Стрелок покачал головой и взглянул мальчику в лицо — не врет ли он. Мальчик не врал.
— Я ходил в школу, — твердо повторил мальчик. — И у меня была… эта… — Глаза у него закатились, а губы зашевелились, нащупывая слово. — …Такая коричневая… для книжек… сумка. Я брал с собой завтрак. И носил… — он опять зашевелил губами, мучительно подыскивая слово, — …галстук.
— Что?
— Не знаю. — Пальцы мальчика медленно, безотчетно шевельнулись у горла, будто зажимая что-то — у стрелка этот жест связывался с повешением. — Не знаю. Все это просто пропало. — И Джейк отвел глаза.
— Можно, я уложу тебя спать?
— Я не хочу спать.
— Я могу сделать так, что ты захочешь спать, и могу заставить тебя вспомнить.
Джейк с сомнением в голосе спросил:
— Как это?
— А вот.
Стрелок извлек из патронташа патрон и повертел в пальцах. Движение было ловким, проворным, мягким и текучим, как масло. Патрон играючи кувыркался с большого пальца на указательный, с указательного на средний, со среднего на безымянный, с безымянного на мизинец. Вдруг он исчез из вида, появился вновь, ненадолго застыл, как поплавок на воде, перевернулся. Патрон гулял по пальцам стрелка. Сами пальцы двигались, как занавеска из бусин на ветру. Мальчик внимательно смотрел; первоначальное недоверие сменилось явной радостью, затем — восхищением, упоением, и вот в лице мальчугана забрезжила немая пустота. Веки скользнули книзу, сомкнулись. Патрон плясал по руке.
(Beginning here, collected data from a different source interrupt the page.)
-- ==== Sys2Proof/Certificates/Slice0/Obligations.lean ====
section
/-! DEFINITION. The statements of the model, for the provers: what the spec says of the module. -/
open Sys2Proof Sys2Proof.Machine

/-- Every well-formed command answers a next state, in every state: nothing that a well-formed command does stops the module (R60, R110, chapter 4 (4.3, Table 4.8)) -/
def Obligations.EveryCommandAnswers : Prop :=
  ∀ (c : Instr) (s : State), c.wellFormed = true → ∃ t : State, exec c s = .next t

/-- A descriptor command whose bytes are no descriptor of its opcode is refused by name and changes nothing (chapter 4 (4.3, Table 4.8)) -/
def Obligations.IllFormedRefused : Prop :=
  ∀ (qp : Fin 64) (d : List Byte) (s : State),
    (isDescr 0x0B d = false → exec (.fence qp d) s = .refused (.illFormed "not a descriptor of this opcode")) ∧
    (isDescr 0x01 d = false → exec (.run qp d) s = .refused (.illFormed "not a descriptor of this opcode")) ∧
    (isDescr 0x03 d = false → exec (.commitConfig qp d) s = .refused (.illFormed "not a descriptor of this opcode")) ∧
    (isBadOpcode d = false → exec (.badOpcode qp d) s = .refused (.illFormed "the opcode is one of Table 4.8"))

/-- A step takes the command at the front of the queue and runs it on the state with the rest of the queue (chapter 0 (the commands of the block)) -/
def Obligations.StepRunsTheFront : Prop :=
  ∀ (c : Instr) (rest : List Instr) (s : State),
    Sys2Proof.Machine.step { s with pending := c :: rest } = exec c { s with pending := rest }

/-- On an empty queue a step lets one nanosecond of module time pass while the module is powered, and changes nothing else (the model's choice, log entry 4) (R377) -/
def Obligations.EmptyQueueIdles : Prop :=
  ∀ s : State, s.pending = [] →
    (s.sup.power = .off → Sys2Proof.Machine.step s = .next s) ∧
    (s.sup.power ≠ .off → Sys2Proof.Machine.step s = .next { s with now := s.now + 1 })

/-- At reset the safety lines are safe (R450, R456) -/
def Obligations.LinesSafeAtReset : Prop :=
  State.reset.LinesSafe

/-- Every step keeps the safety lines safe: WARN_AVAIL follows its conditions, and in safe and Maintenance state SAFE_OK, WARN, ACT and TRG are off (R71, R450, R456) -/
def Obligations.EveryStepKeepsLinesSafe : Prop :=
  ∀ s t : State, s.LinesSafe → Sys2Proof.Machine.step s = .next t → t.LinesSafe

/-- In a quiet state the module does nothing by itself: the end of a command leaves such a state as it is (R98, R300, R402) -/
def Obligations.QuietStateSettlesToItself : Prop :=
  ∀ s : State, s.quiet = true → s.settle = s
Джейк снова открыл глаза, еще на мгновение уловил на пальцах стрелка непрекращающийся танец, подобный танцу прозрачной воды в лесном ручье, и веки мальчика опять опустились. Стрелок продолжал играть патроном, но Джейк больше не открывал глаз. Мальчик дышал спокойно, с тупой размеренностью. Неужели и это входило в игру? Здесь была определенная прелесть, этакая логика, вроде кружевных фестонов, что окаймляют твердые синие пузыри со льдом. Ему послышался перезвон ветряных курантов, и стрелок, уже не в первый раз, различил пресный брезентовый вкус душевной болезни. Патрон, которым его пальцы манипулировали с таким неслыханным изяществом, внезапно обернулся нежитью, внушающим ужас следом чудовища. Уронив его в ладонь, стрелок сильно, до боли сжал кулак. В мире существовали такие вещи, как насилие. Насилие, убийство и отвратительные порядки, и все это творилось во благо, во благо, будь оно проклято, ради мифа, грааля, Башни. Ах, Башня — она стояла где-то, вознося к небесам свою грузную черную громаду, и в продраенных пустыней ушах стрелка зазвучал слабый, приятный перезвон ветряных курантов.